The Economic and Financial Crimes Commission (EFCC) had arraigned Ayeni on a 17-count charge involving alleged N15.6 billion fraud.
Ayeni, however, pleaded not guilty when the charge was read to him.
At the resumed trial, counsel to Ayeni, Dele Adesina SAN, who led the other four senior advocates, moved the bail application
Adesina prayed the court to admit the applicant to bail. He informed the court that the anti-graft agency had earlier granted Ayeni an administrative bail.
He further submitted that the administrative bail was about to be perfected when the court at the last sitting gave a remand order.
He equally argued that the defendant has a constitutional right to a presumption of innocence until it is proved otherwise. Adesina also noted that the offence is a bailable one.
However, prosecution counsel, G.I Inde, brought an application opposing the bail application. He prayed the court to deny the defendant bail.
According to him, “we filed a counter affidavit of 23 paragraphs with an exhibit annexed and a written address in support dated and filed May 7.

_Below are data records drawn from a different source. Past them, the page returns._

-- ==== Sys2Proof/Tests/Base.lean ====
section
/-! SUPPORT. Small states for the tests: one context, one workgroup of one wave on core 0 with a quadrant and both sequencer threads, and changes to
it. -/
namespace Sys2Proof.Tests
-- One theorem at a time: each kernel evaluation waits for the ones before it, and a waiting thread costs memory.
set_option Elab.async false
open Sys2Proof Sys2Proof.Machine

/-- No guard and no lookahead. -/
def tl : Tail := ⟨0, false, 0⟩

/-- A wave is about to issue. -/
def base : State := State.reset.withFetchWord 32 0x80000000
/-- The matrix thread, and the copy thread, of the wave's workgroup is about to issue. -/
def baseM : State := { base with cur := some (.mseq 0 0) }
def baseC : State := { base with cur := some (.cseq 0 0) }
/-- Nobody is about to issue. -/
def still : State := { base with cur := none }

def wg0 : Workgroup := base.wgs.headD codeWorkgroup
def wave0 : Wave := (codeWorkgroup.waves.headD ⟨codeThread, [], [], [], 0, [], 0, 0, 0, 0, 0, 0, none, 0, 0, 0, ⟨false, false, false, false, 0, none, none⟩, false, []⟩)
def node0 : Node := (codeContext.node? 0).getD ⟨0, 0, 0, 0, 0, 0, 0, 0, 0, 0, 0, 0, 0, 0, 0, 0, false, false, false, false, 0, 0, false, 0, 0, 0, 0, 0⟩
/-- The site of a state whose party is the wave, or a sequencer thread. -/
def site0 : Site := ⟨.wave 0 0, codeWorkgroup, codeContext, node0, some wave0, codeThread⟩
def at_ (s : State) : Site := s.site.getD site0
def of_ (s : State) (p : Party) : Site := (s.siteOf p).getD site0
def waveAt (s : State) : Wave := (s.waveOf 0 0).getD wave0
def ctxAt (s : State) : Context := (s.ctx? 0).getD codeContext
def resvAt (s : State) : Reservation := ((s.wg? 0).bind (·.resv)).getD ⟨[], [], [], [], [], []⟩
def seqAt (s : State) (p : Party) : SeqThread := ((s.wg? 0).bind (·.seqOf p)).getD ⟨true, 0, codeThread, false, (0, 0), none, [], [], []⟩

/-- With the wave, its thread, the workgroup, the node or the context changed. -/
def onWave (s : State) (f : Wave → Wave) : State := s.updWave 0 0 f
def onThread (s : State) (f : Thread → Thread) : State := s.updThread (s.cur.getD (.wave 0 0)) f
def onWg (s : State) (f : Workgroup → Workgroup) : State := s.updWg 0 f
def onCtx (s : State) (f : Context → Context) : State := s.updCtx 0 f
def onNode (s : State) (f : Node → Node) : State :=
  onCtx s fun c => { c with graph := c.graph.map fun g => { g with nodes := g.nodes.map f } }
/-- s registers of the party that issues. -/
def regs (s : State) (xs : List (Nat × DWord)) : State := onThread s fun t => { t with sregs := xs }

theorem quiet_of_flights {t : Thread} (h : t.flights = []) : t.Quiet := by intro k; simp [Thread.early, h]

/-- The checks of an instruction's issue, as one test. -/
def plainB (i : Instr) (s : State) : Bool :=
  issuesB i s (at_ s) && (at_ s).t.flights.isEmpty && (match (at_ s).w with | some w => !w.dbg.step && !w.dbg.haltreq && w.dbg.pending.isNone | none => true)

theorem plain_of {i : Instr} {s : State} (h : plainB i s = true) : Plain i s (at_ s) := by
  simp only [plainB, Bool.and_eq_true, List.isEmpty_iff] at h
  refine ⟨Issues.of_check h.1.1, quiet_of_flights h.1.2, fun w hw => ?_⟩
  have h2 := h.2
  rw [hw] at h2
  simpa [Wave.Undebugged, and_assoc] using h2

theorem wave_of {i : Instr} {s : State} (h : plainB i s = true) (hp : (at_ s).p = .wave 0 0) (hw : (at_ s).w = some (waveAt s)) :
    PlainWave i s (at_ s) 0 0 (waveAt s) := ⟨plain_of h, hp, hw⟩

/-- The same as one test. -/
def waveB (i : Instr) (s : State) : Bool := plainB i s && (at_ s).p == .wave 0 0 && (at_ s).w == some (waveAt s)

theorem wave_ofB {i : Instr} {s : State} (h : waveB i s = true) : PlainWave i s (at_ s) 0 0 (waveAt s) := by
  simp only [waveB, Bool.and_eq_true, beq_iff_eq] at h
  exact wave_of h.1.1 h.1.2 h.2

/-- A page of data at virtual address 0x11000, readable and writable, at physical address 0x20000. -/
def paged (s : State) : State :=
  { s with home := { s.home with mem :=
    (located (0x5000 + 8 * 17) (leBytes 8 (2 ^ 56 + 0x20000 + 0x99))).foldl (fun m e => Sparse.set 0 m e.1 e.2) s.home.mem } }
/-- The same with some bytes at its start. -/
def filled (s : State) (bs : List Byte) : State :=
  { s with home := { s.home with mem := (located 0x20000 bs).foldl (fun m e => Sparse.set 0 m e.1 e.2) s.home.mem } }

/-- With every station trained and no request open, each station takes one. -/
theorem stationFree_of {s : State} (h1 : s.peers.stations = []) (h2 : s.peers.reqs = []) (pa : Nat) : s.stationFree pa = true := by
  cases h : ownWindow pa <;> simp [State.stationFree, State.stationsFree, h1, h2, h]

/-- An access that passes its checks, with its data. -/
def accOf (s : State) (σ : Site) (i : Instr) (l : Nat) : Access :=
  match σ.touch l i with
  | some x => (match s.check σ x.sp x.bytes x.need l x.addr with | .ok a => { a with v := x.v, cmp := x.cmp } | _ => Access.mk0 l 0)
  | none => Access.mk0 l 0
def touchesB (s : State) (σ : Site) (i : Instr) (sp : Space) : Bool :=
  touchSpace i == some sp && (σ.touchLanes i).all fun l => match σ.touch l i with
    | some x => (match s.check σ x.sp x.bytes x.need l x.addr with | .ok _ => true | _ => false)
    | none => false
theorem touches_of {s : State} {σ : Site} {i : Instr} {sp : Space} (h : touchesB s σ i sp = true) :
    Touches s σ i sp ((σ.touchLanes i).map (accOf s σ i)) := by
  simp only [touchesB, Bool.and_eq_true, beq_iff_eq, List.all_eq_true] at h
  refine ⟨h.1, accOf s σ i, fun l hl => ?_, rfl⟩
  have h2 := h.2 l hl
  unfold accOf
  cases hx : σ.touch l i with
  | none => rw [hx] at h2; simp at h2
  | some x =>
    rw [hx] at h2
    cases hc : s.check σ x.sp x.bytes x.need l x.addr with
    | ok a => exact ⟨x, rfl, a, hc, by simp [hc]⟩
    | absent a => simp [hc] at h2
    | bad a b c => simp [hc] at h2
    | wait m => simp [hc] at h2

end Sys2Proof.Tests
end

“We also filed a further counter affidavit of 9 paragraphs deposed to by Halimat Kabir, an officer of EFCC. We relied on all the deposition. We adopt the written address as our oral submission in praying your lordship to refuse the bail application.
After listening to both parties, Justice Jude Onwuzuruike adjourned till May 25 for ruling.

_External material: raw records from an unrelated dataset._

-- ==== Sys2Proof/Tests/Slice0.lean ====
section
/-! SUPPORT. The model's own tests: words of the spec decode to the instruction they stand for, ill-formed terms are refused, the worked numbers of
the spec come out, and small states meet the hypotheses of the claims about decoding and stepping. -/
namespace Sys2Proof.Tests
-- One theorem at a time: each kernel evaluation waits for the ones before it, and a waiting thread costs memory.
set_option Elab.async false
open Sys2Proof Sys2Proof.Machine

theorem test_reset_memory : State.reset.MemOk := by unfold State.MemOk; decide

/-! ## Words that the spec writes out, or that its encodings of R30 to R46 give field by field -/

def decodesTo (w1 w2 : Nat) (i : Instr) : Bool := match decodeWords w1 w2 with | .ok j => j == i | .error _ => false
def wordsOk (xs : List (Nat × Nat × Instr)) : Bool := xs.all fun x => decodesTo x.1 x.2.1 x.2.2
def tg (g : PReg) (neg : Bool) (la : Fin 16) : Tail := ⟨g, neg, la⟩

theorem test_words_integer : wordsOk [
    (0x02040808, 0, .iaddI ⟨2, .v 2, 1, 0⟩), (0x02040BF8, 0, .iaddI ⟨2, .v 2, 127, 0⟩), (0x0E020428, 0, .shlI ⟨1, .v 1, 5, 0⟩),
    (0x230C0C00, 0, .mrank ⟨6, 3, 0⟩), (0x65020300, 0x00010000, .icmp ⟨.ne, 1, .v 0, .s 0, tl⟩),
    (0x65025F30, 0x00060000, .icmp ⟨.ltU, 1, .v 23, .s 6, tl⟩), (0x672A5400, 0x120, .bfx ⟨false, .imm 0 9, 21, .v 21, tl⟩),
    (0x7B080800, 0x00070001, .shfl ⟨.xor, .imm 1, 4, .v 2, tl⟩), (0x7D0E1800, 1, .wscan ⟨.iadd, true, 7, .v 6, tl⟩),
    (0x7F1A0000, 0, .sregPerLane ⟨0, 13, tl⟩)] = true := by decide +kernel

theorem test_words_float : wordsOk [
    (0x60140820, 0x0C250005, .ffma ⟨⟨.f16x2, .rz, false⟩, 10, .v 2, .v 4, .v 6, tg 0 false 1⟩),
    (0x60306008, 0x00020002, .fmul ⟨⟨.bf16x2, .rn, false⟩, 24, .v 24, .v 1, tl⟩),
    (0x6C060402, 0x00000048, .cvt ⟨.f32, .e4m3, .rn, true, false, 3, .v 1, tg 2 false 0⟩)] = true := by decide +kernel

theorem test_words_memory : wordsOk [
    (0x72100800, 0x90000040, .ld ⟨.s, .b128, 8, ⟨.v 2, none, 64⟩, tl⟩), (0x72182C00, 0x30000500, .ld ⟨.s, .b16, 12, ⟨.v 11, none, 0x500⟩, tl⟩),
    (0x73121002, 0x40008008, .stNb ⟨.g, .b32, 0, .v 9, ⟨.v 4, none, 8⟩, tg 2 false 0⟩),
    (0x740A0838, 0x40080000, .atom ⟨.incb, .g, .b32, 5, .v 2, 0, .v 7, tl⟩),
    (0x742E54D0, 0x50070000, .atom ⟨.cas, .s, .b32, 23, .v 21, 0, .v 26, tl⟩),
    (0x77119010, 0x61E17000, .acp ⟨false, .b64, 1, 8, ⟨.s 4, some (.v 2, 3), 0⟩, tg 0 false 15⟩),
    (0x78040000, 0x40000008, .recld ⟨.b32, 2, none, 8, tl⟩), (0x79041001, 0x40000008, .recst ⟨.b32, .v 2, .v 4, 8, tg 1 false 0⟩),
    (0x7A282028, 0x05E00083, .neval ⟨20, 8, .v 5, 2, 3, 2, tg 0 false 15⟩)] = true := by decide +kernel

theorem test_words_control : wordsOk [
    (0x80000000, 0, .nop), (0x8E000000, 0, .exit), (0x8300000C, 0, .call 12), (0x8403F000, 0, .ret 63), (0x8500000A, 5, .brf ⟨2, true, 5, 0⟩),
    (0x88000001, 3, .ifP ⟨1, false, 3, 0⟩), (0x89000002, 0, .elseP 2), (0x8A000000, 0, .endifP), (0x8B00000B, 0, .loopP 11),
    (0x8C000001, 0, .breakP 1 false), (0x8DFFFFF7, 0, .endloopP (-9)), (0xD4000005, 0, .trap 5), (0xD5000000, 0, .brk 0)] = true := by decide +kernel

theorem test_words_uniform : wordsOk [
    (0x9F0C0002, 1, .slitTop ⟨3, 1, 0⟩), (0x9F080000, 0x29, .slit ⟨2, 41, 0⟩), (0xA0080822, 0, .slea ⟨2, 0, .imm 32, 2⟩),
    (0x96289220, 0, .sand ⟨10, 9, .imm 8, false⟩), (0xA328A000, 0x1C8, .sbfx ⟨10, 10, 8, 7, false, 0⟩), (0xA9200003, 0, .ballot 8 3),
    (0xAA140003, 0, .mcount 5 3), (0xAB00A000, 0xF0000000, .cselk 10 15), (0xAC184000, 0x06000018, .sld ⟨.g, .b64, 6, 4, 24, 0⟩),
    (0xAE0C2140, 0x04000000, .satom ⟨.add, .g, .b32, 3, 2, 5, 0, 0⟩), (0xD6580001, 0, .sreg 22 1),
    (0xD9202000, 0x21000, .dbgrd ⟨8, 2, 0x21000, 0⟩), (0xDA002240, 0x21000, .dbgwr ⟨2, 9, 0x21000, 0⟩)] = true := by decide +kernel

theorem test_words_ordering : wordsOk [
    (0xB000000D, 0, .fence .acq .dev), (0xB000000E, 0, .fence .rel .dev), (0xB0000006, 0, .fence .rel .wg), (0xB0000013, 0, .fence .ar .sys),
    (0xB1008000, 0, .waitc .gld 8), (0xB2006000, 0, .bara 6), (0xB3006000, 0, .barw 6), (0xB4006000, 0, .baraw 6), (0xB8000000, 0, .yield),
    (0xB61447C3, 0x04000000, .mwait ⟨.ne, .g, .b32, .dev, 0, 5, 4, 31, 0⟩), (0xBA001080, 0, .tbinit ⟨1, 2⟩), (0xBB001080, 0, .tbarv ⟨1, 2⟩),
    (0xBC0010C0, 0, .tbexp ⟨1, 3⟩), (0xBD001140, 0, .tbwait ⟨1, 5⟩), (0xBE0061C0, 0, .cntadd ⟨6, 7⟩), (0xBF006200, 0, .cntwait ⟨6, 8, 0⟩),
    (0xC0009282, 0, .slotset ⟨.full, 9, 10⟩)] = true := by decide +kernel

theorem test_words_graph : wordsOk [
    (0xC2004000, 0xF0000000, .fork ⟨0, 0, 0, 4, 15⟩), (0xC3000009, 0, .rdv 9), (0xC4000001, 0, .mrsv 1 0), (0xC5000001, 0, .mrel 1),
    (0xC628B009, 0, .oalloc ⟨10, 11, 1, true, 0, 0⟩), (0xC700A2C0, 0, .emit ⟨10, 11, false, 0⟩), (0xC9000000, 0, .join), (0xCA000000, 0, .phase),
    (0xCC000000, 0, .done), (0xCD304000, 0, .npin ⟨12, 4⟩), (0xCF0020C0, 0x3F, .rboard ⟨2, 3, 63, 0⟩), (0xD1242000, 0, .rstat ⟨9, 2⟩),
    (0xD2004180, 0, .qpost ⟨4, 6, 0⟩), (0xD3204000, 0, .qstat ⟨8, 4⟩)] = true := by decide +kernel

theorem test_words_engines : wordsOk [
    (0xE0042040, 0x01000000, .mld ⟨.bf16, 1, 2, 1, 0⟩), (0xE2042140, 0x01000000, .mldr ⟨.bf16, 1, 2, 5, 0⟩),
    (0xE3000040, 0, .mma ⟨false, false, 0, 0, 0, 0, 1, 0⟩), (0xE4000000, 0, .mzero 0), (0xE5000180, 0x01000000, .mst ⟨.bf16, .rn, 0, 6, 0⟩),
    (0xE6280101, 0x0A000000, .msta ⟨some 10, .g, .fp32, .rn, 0, 4, 0⟩), (0xE9000000, 0, .msync),
    (0xF104E000, 0x40, .cqmeta ⟨1, 14, 64, 0⟩)] = true := by decide +kernel

/-- A refusal of two words. -/
def refusedAs (w1 w2 : Nat) (r : Reject) : Bool := match decodeWords w1 w2 with | .ok _ => false | .error e => e == r
def wordsRefused (xs : List (Nat × Nat)) (r : Reject) : Bool := xs.all fun x => refusedAs x.1 x.2 r

/-- Row 2 of R49: no opcode, or a reserved bit that is 1. -/
theorem test_refused_opcodes : wordsRefused [(0, 0), (0x8F000000, 0), (0x24000000, 0), (0xDB000000, 0), (0xEC000000, 0), (0xF3000000, 0),
    (0x80000001, 0), (0x0E020528, 0), (0x6C060402, 0x00000148), (0x8500001A, 5)] .illegalOpcode = true := by decide +kernel
/-- Row 3 of R49: a value the maps do not list. -/
theorem test_refused_operands : wordsRefused [(0x02C00808, 0), (0x65020300, 0x000A0000), (0x72100800, 0xB0000040), (0xB0000016, 0),
    (0x23042000, 0), (0xE700000B, 0)] .illegalOperand = true := by decide +kernel

/-! ## Ill-formed terms are refused, one for each check of `Instr.wf` -/

def illFormed (is : List Instr) : Bool := is.all fun i => !i.wf
def m64rn : FpMod := ⟨.f64, .rn, false⟩
def mem0 : MemOp := ⟨.v 2, none, 0⟩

It will be recalled that a similar criminal charge was instituted against Ayeni and one Timothy Oguntayo in 2019, in which they pleaded not guilty to all counts.
At the trial before Justice Ijeoma Ojukwu of the Federal High Court, Ayeni’s counsel, Chief Wole Olanipekun, SAN, argued that the transactions under investigation by the Economic and Financial Crimes Commission (EFCC) were fundamentally commercial and banking transactions rather than criminal diversions of funds and in fact there was already an understanding between the bank and the duo for which the approval of the Central Bank of Nigeria was sought and obtained by the management of Skye bank.
Olanipekun at the trial then submitted that the dispute “arose out of business transactions that went sour” and emphasised that the issues were amenable to amicable resolution.
He further maintained that the funds in question were not unlawfully diverted, but were part of legitimate banking transaction arrangements undertaken in the ordinary course of the bank’s operations.
The defence also resisted the EFCC’s attempt to criminalise what it described as commercial decisions taken within the framework of legitimate banking business.
Subsequently, the parties agreed to settle the matter out of court and informed the court accordingly. At the final sitting, the terms of settlement reached by the parties were presented to the court, which were the terms already approved by the Central Bank of Nigeria even before the commencement of the investigation by the EFCC.
Justice Ojukwu thereafter adopted the settlement terms as the judgment of the court, thereby bringing the matter to a formal conclusion.
Legal observers, however, noted that the present prosecution appears to draw substantially from the same facts and allegations that formed the basis of the 2019 case.
This development has generated concerns among legal commentators, who argue that reopening issues previously resolved by a court of competent jurisdiction may raise questions under the constitutional protection against double jeopardy.
They contend that subjecting a defendant to a second prosecution over the same or substantially similar allegations could amount to placing the individual in legal jeopardy twice for one cause, a situation that may offend both the spirit and the letter of the law.